Apple and Its Rivals Bet Their Futures on These Men’s Dreams
Over the past five years, artificial intelligence has gone from perennial vaporware to one of the technology industry’s brightest hopes. Computers have learned to recognize faces and objects, understand the spoken word, and translate scores of languages. The world’s biggest companies—Alphabet, Amazon.com, Apple, Facebook, and Microsoft—have bet their futures largely on AI, racing to see who’s fastest at building smarter machines. That’s fueled the perception that AI has come out of nowhere, what with Tesla’s self-driving cars and Alexa chatting up your child. But this was no overnight hit, nor was it the brainchild of a single Silicon Valley entrepreneur.
The ideas behind modern AI—neural networks and machine learning—have roots you can trace to the last stages of World War II. Back then, academics were beginning to build computing systems meant to store and process information in ways similar to the human brain. Over the decades, the technology had its ups and downs, but it failed to capture the attention of computer scientists broadly until around 2012, thanks to a handful of stubborn researchers who weren’t afraid to look foolish. They remained convinced that neural nets would light up the world and alter humanity’s destiny.
While these pioneers were scattered around the globe, there happened to be an unusually large concentration of neural net devotees in Canada. That’s only partly through luck: The government-backed Canadian Institute for Advanced Research (Cifar) attracted a small group of academics to the country by funding neural net research when it was anything but fashionable. It backed computer scientists such as Geoffrey Hinton and Yann LeCun at the University of Toronto, Yoshua Bengio at the University of Montreal, and the University of Alberta’s Richard Sutton, encouraging them to share ideas and stick to their beliefs. They came up with many of the concepts that fueled the AI revolution, and all are now considered godfathers of the technology. This is the peculiar story—pieced together from my interviews with them—of why it took so long for neural nets to work, how these scientists stuck together, and why Canada, of all places, ended up as the staging ground for the rise of the machines.

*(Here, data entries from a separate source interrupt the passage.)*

-- ==== Sys2Proof/Certificates/Slice0/Obligations.lean ====
section
/-! DEFINITION. The statements for the provers, in the order of the spec's files. A result of an
instruction is stated as an equation `exec i s = .next t` whose `t` is `s` with the named parts
replaced: everything not named is unchanged. `Faults` states the fault's registers and that everything
the instruction's rule does not list as written is as it was: what it does list is then unspecified
(60_exceptions.md R225, log 19). -/

open Sys2Proof Sys2Proof.Machine

/-! ## Encodings -/

/-- 30_encoding.md R92, R97, R98, R100, R104: decoding what was encoded, in the context it is read in
and with any bits after it, gives every well-formed instruction back and leaves those bits. -/
def Obligations.DecodeOfEncode : Prop :=
  ∀ (i : Instr) (rest : List Bool), wellFormed i = true →
    decode (portOf i) (encode i ++ rest) = .ok (i, rest)

/-- 30_encoding.md R92, R97, R98, R100, R104: bits that decode are the encoding of what they decode to,
in the context they were read in; of padding only the number of bits counts (20_memory.md R64). -/
def Obligations.EncodeOfDecode : Prop :=
  ∀ (port : Port) (bits : List Bool) (i : Instr) (rest : List Bool),
    decode port bits = .ok (i, rest) →
      wellFormed i = true ∧ portOf i = port ∧
      ((∀ n, port ≠ .pad n) → encode i ++ rest = bits) ∧
      (∀ n, port = .pad n → i = .pad n ∧ rest = bits.drop n)

/-- Words written out from 30_encoding.md R92, R97, R98, R100 and the code table of R104. -/
def Obligations.DecodeWords : Prop :=
  decode .token [true, false, false, false, false, false, true, false, true] = .ok (.leaf 5, []) ∧
  decode .token [false, true] = .ok (.internal, [true]) ∧
  decode .palCount [false, false, false, false, false, false, false, true,
    false, false, false, false, false, false, true, false] = .ok (.palCount 258, []) ∧
  decode .palSize [true, true, true, true, true, true, true, true] = .ok (.palSize 255, []) ∧
  decode .palEntry (bytesToBits [0xC8, 0x64, 0x32]) = .ok (.palEntry 200 100 50, []) ∧
  decode (.pad 2) [false, false] = .ok (.pad 2, []) ∧
  decode .header (bytesToBits [1, 2, 3, 4, 0, 4, 1, 0, 50]) =
    .ok (.artHeader 0x01020304 4 256 50, []) ∧
  decodeCommand 0x00 = some .nop ∧ decodeCommand 0x01 = some .bwInit ∧
  decodeCommand 0x02 = some .putbit ∧ decodeCommand 0x03 = some .putbits ∧
  decodeCommand 0x04 = some .bwFlush ∧ decodeCommand 0x05 = some .brInit ∧
  decodeCommand 0x06 = some .getbit ∧ decodeCommand 0x07 = some .getbits ∧
  decodeCommand 0x10 = some .splitgeom ∧ decodeCommand 0x11 = some .classify ∧
  decodeCommand 0x12 = some .avgcolor ∧ decodeCommand 0x13 = some .analyze ∧
  decodeCommand 0x20 = some .palInit ∧ decodeCommand 0x21 = some .palPush ∧
  decodeCommand 0x22 = some .palBuild ∧ decodeCommand 0x30 = some .encPaltab ∧
  decodeCommand 0x31 = some .encTree ∧ decodeCommand 0x32 = some .encode ∧
  decodeCommand 0x40 = some .decPaltab ∧ decodeCommand 0x41 = some .decTree ∧
  decodeCommand 0x42 = some .decode ∧ decodeCommand 0xFF = some .reset

/-- 30_encoding.md R107: exactly these codes are reserved, and each raises IllegalCommand(code, 0). -/
def Obligations.ReservedCodes : Prop :=
  (∀ code : Byte, decodeCommand code = none ↔
    (0x08 ≤ code.toNat ∧ code.toNat ≤ 0x0F) ∨ (0x14 ≤ code.toNat ∧ code.toNat ≤ 0x1F) ∨
    (0x23 ≤ code.toNat ∧ code.toNat ≤ 0x2F) ∨ (0x33 ≤ code.toNat ∧ code.toNat ≤ 0x3F) ∨
    (0x43 ≤ code.toNat ∧ code.toNat ≤ 0xFE)) ∧
  (∀ (s : State) (code : Byte), s.cmd = some code → Running s → decodeCommand code = none →
    step s = .next (raiseFault ⟨.illegalCommand, code.toNat, 0⟩ { s with cmd := none }))

/-! ## Steps -/

/-- The step runs the decoded instruction: of the code pending in CMD, of the field a parse in progress
reads next (the reader then stands after it; log 10), and of an artifact header the host reads
(log 12). -/
def Obligations.StepRunsInstruction : Prop :=
  (∀ (s : State) (code : Byte) (i : Instr), s.cmd = some code → decodeCommand code = some i →
    step s = exec i { s with cmd := none }) ∧
  (∀ (s : State) (port : Port) (i : Instr) (rest : List Bool), s.cmd = none →
    s.rd.rpos ≤ 8 * s.rd.rlen → duePort s = some port →
    decode port (unreadBits s) = .ok (i, rest) →
    step s = exec i (s.advance ((unreadBits s).length - rest.length))) ∧
  (∀ (s : State) (bytes : List Byte) (q : List HostOp) (i : Instr) (rest : List Bool),
    s.cmd = none → s.due = .none → s.hostq = .readHeader bytes :: q →
    decode .header (bytesToBits bytes) = .ok (i, rest) →
    step s = exec i { s with hostq := q })

/-- 10_state.md R28: CMD reads as 0, a code written to it starts the command, and no command is pending
after reset. The model's choices in the second clause: the write is the host's next action (log 6);
write and command are two steps with nothing between them (log 7); and of a value wider than CMD's 8
bits, of which the rules say nothing, the low 8 are the code (log 14). -/
def Obligations.CmdWriteStartsCommand : Prop :=
  (∀ s : State, readReg s 0x00 = 0) ∧
  (∀ (s : State) (v : Word) (q : List HostOp) (i : Instr), s.cmd = none → s.due = .none →
    s.hostq = .writeReg 0x00 v :: q → decodeCommand (v.setWidth 8) = some i →
    steps 2 s = exec i { s with hostq := q }) ∧
  State.reset.cmd = none

/-- The model's way of holding the host's actions (log 6; 20_memory.md R71, 70_reset_and_hazards.md
R240): between commands the next host action is done; with none left the block waits; the step stops
only where the host writes an entry that its address space does not have (log 15). -/
def Obligations.StepHostActions : Prop :=
  (∀ (s : State) (op : HostOp) (q : List HostOp) (t : State), s.cmd = none → s.due = .none →
    s.hostq = op :: q → (∀ bytes, op ≠ .readHeader bytes) →
    hostAct op { s with hostq := q } = .ok t → step s = .next t) ∧
  (∀ s : State, s.cmd = none → s.due = .none → s.hostq = [] → step s = .next s) ∧
  (∀ (s : State) (f : Fault), step s = .fault f ↔
    s.cmd = none ∧ s.due = .none ∧ ∃ op q, s.hostq = op :: q ∧
      ((∃ a c, op = .writeRaster a c ∧ 65535 * 65535 ≤ a ∧ f = .noSuchEntry .raster a) ∨
       (∃ a v, op = .writeStripe a v ∧ 65535 ≤ a ∧ f = .noSuchEntry .stripe a) ∨
       (∃ a v, op = .writeRbuf a v ∧ 2 ^ 64 ≤ a ∧ f = .noSuchEntry .rbuf a))) ∧
  (∀ (s : State) (r : Refusal), step s ≠ .refused r)

/-- 10_state.md R43: what a write does at each register number, what each number reads, and that
write-only and unassigned numbers read 0. That a register narrower than the port takes the low bits of
the value is the model's choice (log 14). -/
def Obligations.RegisterMap : Prop :=
  (∀ (s : State) (v : Word),
    writeReg 0x00 v s = { s with cmd := some (v.setWidth 8) } ∧
    writeReg 0x08 v s = { s with arg := { s.arg with r0 := v } } ∧
    writeReg 0x09 v s = { s with arg := { s.arg with r1 := v } } ∧
    writeReg 0x0A v s = { s with arg := { s.arg with r2 := v } } ∧
    writeReg 0x0B v s = { s with arg := { s.arg with r3 := v } } ∧
    writeReg 0x10 v s = { s with cfg := { s.cfg with imgW := v.setWidth 16 } } ∧
    writeReg 0x11 v s = { s with cfg := { s.cfg with imgH := v.setWidth 16 } } ∧
    writeReg 0x13 v s = { s with cfg := { s.cfg with maxgrad := v.setWidth 16 } } ∧
    writeReg 0x14 v s = { s with cfg := { s.cfg with colortol := v.setWidth 16 } } ∧
    writeReg 0x15 v s = { s with cfg := { s.cfg with nstripe := v.setWidth 16 } }) ∧
  (∀ (s : State) (v : Word) (num : Byte),
    ¬ (num.toNat = 0x00 ∨ (0x08 ≤ num.toNat ∧ num.toNat ≤ 0x0B) ∨ num.toNat = 0x10 ∨
      num.toNat = 0x11 ∨ (0x13 ≤ num.toNat ∧ num.toNat ≤ 0x15)) →
    writeReg num v s = s) ∧
  (∀ s : State, readReg s 0x08 = s.arg.r0 ∧ readReg s 0x09 = s.arg.r1 ∧
    readReg s 0x0A = s.arg.r2 ∧ readReg s 0x0B = s.arg.r3 ∧
    (readReg s 0x10).toNat = s.cfg.imgW.toNat ∧ (readReg s 0x11).toNat = s.cfg.imgH.toNat ∧
    (readReg s 0x13).toNat = s.cfg.maxgrad.toNat ∧
    (readReg s 0x14).toNat = s.cfg.colortol.toNat ∧
    (readReg s 0x15).toNat = s.cfg.nstripe.toNat) ∧
  (∀ s : State, readReg s 0x02 = s.fault.info0 ∧ readReg s 0x03 = s.fault.info1 ∧
    readReg s 0x0C = s.res.r0 ∧ readReg s 0x0D = s.res.r1 ∧ readReg s 0x0E = s.res.r2 ∧
    readReg s 0x0F = s.res.r3 ∧ readReg s 0x12 = 1 ∧
    readReg s 0x20 = BitVec.ofNat 64 s.wr.wbuf.length ∧ (readReg s 0x21).toNat = s.wr.wnb.toNat ∧
    (readReg s 0x22).toNat = s.wr.wacc.toNat ∧ readReg s 0x23 = BitVec.ofNat 64 s.rd.rlen ∧
    readReg s 0x24 = BitVec.ofNat 64 s.rd.rpos ∧
    readReg s 0x28 = BitVec.ofNat 64 s.ana.pattern.length ∧
    readReg s 0x29 = BitVec.ofNat 64 s.ana.leafcolor.length ∧
    readReg s 0x2A = BitVec.ofNat 64 s.pal.leafref.length ∧
    readReg s 0x2B = BitVec.ofNat 64 s.pal.palettes.length ∧
    readReg s 0x2C = BitVec.ofNat 64 s.dec.jobq.length ∧
    readReg s 0x2D = BitVec.ofNat 64 s.dec.leaford ∧
    readReg s 0x2E = BitVec.ofNat 64 s.enc.patcur ∧ readReg s 0x2F = BitVec.ofNat 64 s.enc.refcur) ∧
  (∀ (s : State) (num : Byte),
    num.toNat = 0x00 ∨ (0x04 ≤ num.toNat ∧ num.toNat ≤ 0x07) ∨
      (0x16 ≤ num.toNat ∧ num.toNat ≤ 0x1F) ∨ (0x25 ≤ num.toNat ∧ num.toNat ≤ 0x27) ∨
      0x30 ≤ num.toNat →
    readReg s num = 0) ∧
  (∀ (s : State) (v : Word),
    readReg (writeReg 0x08 v s) 0x08 = v ∧ readReg (writeReg 0x09 v s) 0x09 = v ∧
    readReg (writeReg 0x0A v s) 0x0A = v ∧ readReg (writeReg 0x0B v s) 0x0B = v) ∧
  (∀ (s : State) (v : Word) (num : Byte),
    num = 0x10 ∨ num = 0x11 ∨ num = 0x13 ∨ num = 0x14 ∨ num = 0x15 →
    (readReg (writeReg num v s) num).toNat = v.toNat % 65536) ∧
  (∀ (s : State) (v : Word) (num other : Byte), num ≠ 0x00 → other ≠ num →
    readReg (writeReg num v s) other = readReg s other)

(Now, not everyone agrees with Canada’s pride of place. See if you can spot German researcher Jürgen Schmidhuber below, and find out why he’s so upset here.)
JUSTIN TRUDEAU, Canadian prime minister: AI is just a computer that can simulate human thought or human behavior. Within that, there’s machine learning, which is where you get a computer to do an experiment over and over again. It could be driving a simulated car down a road or trying to recognize a cat in a photo.
Within that, there’s a subset of machine learning called deep learning. The general idea is you build a neural network, and it has weights and biases that can be tweaked to home in on the desired outcome. You allow the computer to iterate and evolve the problem-solving. That’s what Geoff Hinton and others have really worked on over the past decades, and it’s now the underpinning of what’s most exciting about AI. It does a better job of mimicking the way a human brain thinks.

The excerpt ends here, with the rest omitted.